HEALING WITHOUT SHAME

Just to the left of my computer sits a small translucent pouch - paper lines the back, a clear blue plastic covers the front. Inside are three screws, the longest nearing three inches, the shortest just under two. They look like they would be used to secure the boards of a deck.

A surgeon just removed them from my son’s leg.

Following a rare fracture of his tibial tuberosity, these screws were my son’s only way forward from injury, carefully inserted by a surgeon to secure the bone while his body found time to heal.

It would be tragic if my son looked at those screws and felt shame, discouraged by the belief that he should have been able to get better on his own. It would be even more heart-breaking if he had refused the screws in the first place, convinced he should be strong enough to pull himself together without help.

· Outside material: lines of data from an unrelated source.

/-- The checks on A's K, FMT and STRIDE for a pair. -/
def matAOk (p : MatPair) (a : XWord) (kmax : Nat) : Bool :=
  matReserved a && matFmt a == p.a && matK a % p.step == 0 && decide (p.step ≤ matK a) && decide (matK a ≤ kmax) &&
    matStrideOk a (packedBytes (elemBits p.a) (matK a))

/-- The checks on a B descriptor for a pair and a contraction length. -/
def matBOk (p : MatPair) (b : XWord) (k : Nat) : Bool :=
  matReserved b && matFmt b == p.b && matK b == 0 && decide (1 ≤ matRows b) && decide (matRows b ≤ 256) &&
    matStrideOk b (packedBytes (elemBits p.b) k)

/-! ### What issue reads (R215, R216) -/

namespace State

/-- The scale header (R215): ASCL, BSCL, SA, SB. A register that holds 0 stands for no scales. -/
def scaleHeader (s : State) (r : Reg) : Except Stop ((Word × Word × Nat × Nat) × State) := do
  let va := s.reg r
  if va = 0 then .ok ((0, 0, 0x7F, 0x7F), s)
  else
    let (ps, h, t) ← s.checkLocal .load .engine va 24 8
    let v ← t.localRead .engine ps h va 24
    let w (i : Nat) : Word := Word.ofNat (v / 2 ^ (64 * i))
    require (fld (w 2) 16 48 == 0) .illegal .engine 0
    .ok ((w 0, w 1, fld (w 2) 0 8, fld (w 2) 8 8), t)

/-- The checks of a header's words under R215, for a pair and the scales that its form takes. -/
def headerOk (h : Word × Word × Nat × Nat) (hasA hasB isI8 : Bool) : Bool :=
  (h.1 != 0) == hasA && (h.2.1 != 0) == hasB && (!isI8 || (h.2.2.1 == 0x7F && h.2.2.2 == 0x7F))

/-- A range of an engine operand (R216): canonical, aligned, translated, and in the home that its rule names. A range without
bytes has no pages. -/
def operand (s : State) (a : Access) (home : Option Home) (va : Word) (n al : Nat) : Except Stop (Pages × State) := do
  if n = 0 then .ok ([], s)
  else
    let (ps, h, t) ← s.checkLocal a .engine va n al
    require (home.isNone || home == some h) .illegal .engine va
    .ok (ps, t)

/-- The scopes of the homes of a range, for FENCE (R76). -/
def scopesOf (s : State) (ps : Pages) : List Scope :=
  ps.places.filterMap fun p => p.map fun h => h.1.scope s.cur.core

/-- The range-lock table of the issuing core's cluster. -/
def myTable (s : State) : Option LockTable := some (.cluster (s.cur.core / 8))

end State

/-- A range to be locked by an operation: translated pages, address, bytes, and whether the lock is full. -/
structure LockAsk where
  pages : Pages
  va    : Word
  bytes : Nat
  full  : Bool
deriving DecidableEq, Repr

namespace State

/-- The locks of an operation registered at issue (R132, R216, R270), in order; ranges without bytes take none. -/
def lockAll (s : State) (eng op : Nat) : List LockAsk → Except Stop State
  | [] => .ok s
  | a :: l => do
    let r := a.pages.span a.va a.bytes
    let t ← s.registerAtIssue s.myTable
      { first := r.1, last := r.2, full := a.full, eng := eng, owner := s.cur.core, op := op, since := 0 } a.va
    t.lockAll eng op l

/-- The waits and registrations of an engine operation's issue (R216, R270): a queue of 4, an entry for each range. The answer
is the operation's number. -/
def enqueue (s : State) (engine eng queued : Nat) (rd : Reg) (scopes : List Scope) (locks : List LockAsk) :
    Except Stop (Nat × State) := do
  let asks := locks.filter fun l => decide (0 < l.bytes)
  waitUnless (decide (queued < 4)) (.engineQueue engine)
  waitUnless (decide (asks.length ≤ s.freeLocks s.myTable)) .lockTable
  let t ← s.lockAll eng s.myCore.opNo asks
  .ok (t.startOp rd scopes 0)

end State

/-- A matrix command that has just been issued. -/
def MatCmd.issued (s : State) (no : Nat) (rd : Reg) (kind : MatKind) (pair : Nat) (a b : XWord) (place : Word) : MatCmd where
  no := no
  slot := s.cur.slot
  gen := s.me.gen
  reg := rd
  kind := kind
  pair := pair
  a := a
  b := b
  place := place
  aPages := []
  bPages := []
  ascl := 0
  asPages := []
  bscl := 0
  bsPages := []
  sa := 0x7F
  sb := 0x7F
  counts := []
  bgStride := 0
  out := 0
  outPages := []
  oStride := 0
  oFmt := 0
  since := s.coreAc s.cur.core
  tile := 0
  step := 0
  steps := 0
  ovf := false
  nan := false
  fmtErr := false
  pushing := false

/-- The state with a command appended to the issuing core's queue. -/
def State.appendCmd (s : State) (c : MatCmd) : State := s.onMyCore fun k => { k with mq := k.mq ++ [c] }

/-! ### The instructions -/

/-- The issue of MMA (R216). -/
def mma (s : State) (minor : Nat) (xn xm : XIdx) (rd r1 r2 : Reg) : Host.Outcome State Fault Refusal :=
  s.issue { Need.plain [r1, r2] [rd] with xs := [xn, xm], engine := some .matrix } fun t =>
    match matPair minor with
    | none => trap .illegal .engine
    | some p => do
      let a := t.xreg xn
      let b := t.xreg xm
      let w := t.reg r1
      let m := matRows a
      let n := matRows b
      let k := matK a
      let row0 := fld w 0 7
      let col0 := fld w 8 8
      require (matAOk p a (32 * p.step) && decide (1 ≤ m) && decide (m ≤ 128) && matBOk p b k) .illegal .engine 0
      require (fld w 18 46 == 0 && fld w 7 1 == 0 && decide (row0 + m ≤ 128) && decide (col0 + n ≤ 256)) .illegal .engine 0
      let (h, t1) ← t.scaleHeader r2
      require (State.headerOk h p.aScale p.bScale (minor == 10)) .illegal .engine 0
      let abytes := rowSpan m (matStride a) (packedBytes (elemBits p.a) k)
      let bbytes := rowSpan n (matStride b) (packedBytes (elemBits p.b) k)
      let asbytes := if p.aScale then m * (k / 32) else 0
      let bsbytes := if p.bScale then n * (k / 32) else 0
      let tcm := some (Home.tcm t.cur.core)
      let pad := some (Home.scratchpad (t.cur.core / 8))
      let (ap, t2) ← t1.operand .load tcm (matAddr a) abytes 8
      let (bp, t3) ← t2.operand .load pad (matAddr b) bbytes 8
      let (sap, t4) ← t3.operand .load tcm h.1 asbytes 1
      let (sbp, t5) ← t4.operand .load pad h.2.1 bsbytes 1
      let (no, t6) ← t5.enqueue 1 2 t.myCore.mq.length rd [.core, .cluster]
        [⟨ap, matAddr a, abytes, false⟩, ⟨bp, matAddr b, bbytes, false⟩, ⟨sap, h.1, asbytes, false⟩,
          ⟨sbp, h.2.1, bsbytes, false⟩]
      .ok (t6.appendCmd
        { MatCmd.issued t no rd .mma minor a b w with
          aPages := ap, bPages := bp, ascl := h.1, asPages := sap, bscl := h.2.1, bsPages := sbp, sa := h.2.2.1,
          sb := h.2.2.2 })

def execMmaE4e4 (xn xm : XIdx) (rd a b : Reg) (s : State) := mma s 0 xn xm rd a b
def execMmaE4e5 (xn xm : XIdx) (rd a b : Reg) (s : State) := mma s 1 xn xm rd a b
def execMmaE5e4 (xn xm : XIdx) (rd a b : Reg) (s : State) := mma s 2 xn xm rd a b
def execMmaE5e5 (xn xm : XIdx) (rd a b : Reg) (s : State) := mma s 3 xn xm rd a b
def execMmaM8m8 (xn xm : XIdx) (rd a b : Reg) (s : State) := mma s 4 xn xm rd a b
def execMmaF4f4 (xn xm : XIdx) (rd a b : Reg) (s : State) := mma s 5 xn xm rd a b
def execMmaF4e4 (xn xm : XIdx) (rd a b : Reg) (s : State) := mma s 6 xn xm rd a b
def execMmaB16 (xn xm : XIdx) (rd a b : Reg) (s : State) := mma s 8 xn xm rd a b
def execMmaH16 (xn xm : XIdx) (rd a b : Reg) (s : State) := mma s 9 xn xm rd a b
def execMmaI8 (xn xm : XIdx) (rd a b : Reg) (s : State) := mma s 10 xn xm rd a b

namespace State

/-- A rank that names a live D-cluster core of the issuing fibre's task (R223, R224). -/
def dCoreOfTask (s : State) (rank : Nat) : Bool :=
  match s.rankPort s.cur.core rank with
  | some (.core p) =>
    !isService p && kindOf (p / 8 % 64) == .dense && s.entryState p != 0 && s.entryTask p == s.entryTask s.cur.core
  | _ => false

The physical body often removes some of our ‘choice’ when it comes to seeking help. Pain is incredibly motivating and we have deemed it socially acceptable to search out medical ways of curing our brokenness when the body betrays.

But what about the mind? 

What about the heart?

What about the emotions? 

How many times do we look at our need for help in these areas with such shame and embarrassment? How many times do we refuse to even seek out the very thing that could knit us back together?

The mind and the heart are magnificent and confusing. Fractures here are more of a winding path than a straight-forward plan, but healing is possible none the less, if we are willing to allow help.

Could we give ourselves the grace to seek healing for ALL the parts of us?

The brave ones do. But even they wonder at the perceptions of others, at the accusations of weakness they wrestle with inside their own mind. We’ve created a divide between the parts of the body that can accept help and those that cannot, and we pay the price as a result.

Those screws spent just under a year inside my son’s bone - a heartbeat in the scope of a life, a temporary span of time that would not stretch on into forever. Soon the screws will fade into a distant memory, a part of his story but not a dictating force in his future. He will be returned to health with the pain of past injury left behind.

He will move on. Because he allowed help.

Will we do the same?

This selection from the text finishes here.